_WORK INSTRUCTIONS_
Word for word, return the lines from the start of the entries below through the line that has "def dGrant (d".

PROVIDED RECORDS: Begin

-- ==== Sys2Proof/Machine/Dma.lean ====
section
/-! DEFINITION. The DMA engine (R249-R280): its descriptor, its requests and tags, index streams, weight chains, faults
in the middle of a transfer; FILL and COPY (R211, R212); and the movement of ring slots between cores. When the engine
acts is in Movement.lean. -/

namespace Sys2Proof.Machine

/-! The descriptor (Table 8.2). -/

def dKind (d : List Word) : Nat := fld (nth d 0) 0 4
def dTtd (d : List Word) : Nat := fld (nth d 0) 4 3
def dGrantEnd (d : List Word) : Bool := bit (nth d 0) 7
def dTagMode (d : List Word) : Nat := fld (nth d 0) 8 2
def dTagDim (d : List Word) : Nat := fld (nth d 0) 10 3
def dTagBase (d : List Word) : Nat := fld (nth d 0) 16 16
def dFixed (d : List Word) : Nat := fld (nth d 1) 0 16
def dReg (d : List Word) : Nat := fld (nth d 1) 16 5
def dRun (d : List Word) : Nat := fld (nth d 2) 0 17
def dN (d : List Word) (i : Nat) : Nat :=
  match i with
  | 1 => fld (nth d 3) 0 16
  | 2 => fld (nth d 3) 16 16
  | 3 => fld (nth d 4) 0 16
  | _ => fld (nth d 4) 16 16
def dSrc (d : List Word) : Nat := fld (nth d 5) 0 4
def dSrcRing (d : List Word) : Nat := fld (nth d 5) 4 4
def dSrcAddr (d : List Word) : Nat := nth64 d 6
def dSrcS (d : List Word) (i : Nat) : Int := (nth d (7 + i)).toInt
def dDst (d : List Word) : Nat := fld (nth d 12) 0 4
def dDstRing (d : List Word) : Nat := fld (nth d 12) 4 4
def dGrant (d : List Word) : Nat := fld (nth d 12) 8 2
def dDstAddr (d : List Word) : Nat := nth64 d 13
def dDstS (d : List Word) (i : Nat) : Int := (nth d (14 + i)).toInt
def dIdx (d : List Word) : Src := srcOf (nth d 19)
def dIdx16 (d : List Word) : Bool := bit (nth d 19) 22
def dShift (d : List Word) : Nat := fld (nth d 19) 23 5

def dRuns (d : List Word) : Nat := dN d 1 * dN d 2 * dN d 3 * dN d 4

/-- The bytes of the transfer. -/
def dTotal (d : List Word) : Nat := dRuns d * dRun d

/-- The scratchpad byte and the core of an address of space 1, 3 or 4. -/
def spAddr (a : Nat) : Nat := a % 2 ^ 17
def spCore (a : Nat) : Nat := a / 2 ^ 32 % 2 ^ 17

/-- R272: the members of a weight chain: core, ring and credits. -/
def chainTable (k : Core) (d : List Word) : List (List Word) :=
  (List.range (dDstAddr d / 2 ^ 32 % 16 + 1)).map fun m => wordsOf 2 (spRead k (spAddr (dDstAddr d) + 8 * m) 8)

def chainMember (w : List Word) : BitVec 17 × BitVec 4 := (BitVec.ofNat 17 (fld (nth w 0) 0 17), BitVec.ofNat 4 (fld (nth w 0) 17 4))

/-! Checks at issue (R258, R260, R272). -/

def spaceForm (sp a : Nat) : Bool :=
  match sp with
  | 0 => decide (a < 2 ^ 48)
  | 1 => decide (a < 2 ^ 17)
  | 2 => decide (a = 0)
  | 3 => decide (a % 2 ^ 32 < 2 ^ 17) && decide (a / 2 ^ 32 < 2 ^ 17)
  | 4 => decide (a % 2 ^ 32 < 2 ^ 17) && decide (a / 2 ^ 32 < 16)
  | _ => false

/-- Table 8.4. -/
def pairOk (src dst kind : Nat) : Bool :=
  match src with
  | 0 => decide (dst ∈ [0, 1, 2, 4]) && decide (kind ≤ 1)
  | 1 | 2 => decide (dst ∈ [0, 3, 4]) && (decide (kind = 0) || (decide (kind = 2) && decide (dst ≠ 4)))
  | 3 => decide (dst ∈ [1, 2]) && decide (kind ≤ 1)
  | _ => false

PROVIDED RECORDS: End

_RESPONSE BOX_
-- ==== Sys2Proof/Machine/Dma.lean ====
section
/-! DEFINITION. The DMA engine (R249-R280): its descriptor, its requests and tags, index streams, weight chains, faults
in the middle of a transfer; FILL and COPY (R211, R212); and the movement of ring slots between cores. When the engine
acts is in Movement.lean. -/

namespace Sys2Proof.Machine

/-! The descriptor (Table 8.2). -/

def dKind (d : List Word) : Nat := fld (nth d 0) 0 4
def dTtd (d : List Word) : Nat := fld (nth d 0) 4 3
def dGrantEnd (d : List Word) : Bool := bit (nth d 0) 7
def dTagMode (d : List Word) : Nat := fld (nth d 0) 8 2
def dTagDim (d : List Word) : Nat := fld (nth d 0) 10 3
def dTagBase (d : List Word) : Nat := fld (nth d 0) 16 16
def dFixed (d : List Word) : Nat := fld (nth d 1) 0 16
def dReg (d : List Word) : Nat := fld (nth d 1) 16 5
def dRun (d : List Word) : Nat := fld (nth d 2) 0 17
def dN (d : List Word) (i : Nat) : Nat :=
  match i with
  | 1 => fld (nth d 3) 0 16
  | 2 => fld (nth d 3) 16 16
  | 3 => fld (nth d 4) 0 16
  | _ => fld (nth d 4) 16 16
def dSrc (d : List Word) : Nat := fld (nth d 5) 0 4
def dSrcRing (d : List Word) : Nat := fld (nth d 5) 4 4
def dSrcAddr (d : List Word) : Nat := nth64 d 6
def dSrcS (d : List Word) (i : Nat) : Int := (nth d (7 + i)).toInt
def dDst (d : List Word) : Nat := fld (nth d 12) 0 4
def dDstRing (d : List Word) : Nat := fld (nth d 12) 4 4
def dGrant (d : List Word) : Nat := fld (nth d 12) 8 2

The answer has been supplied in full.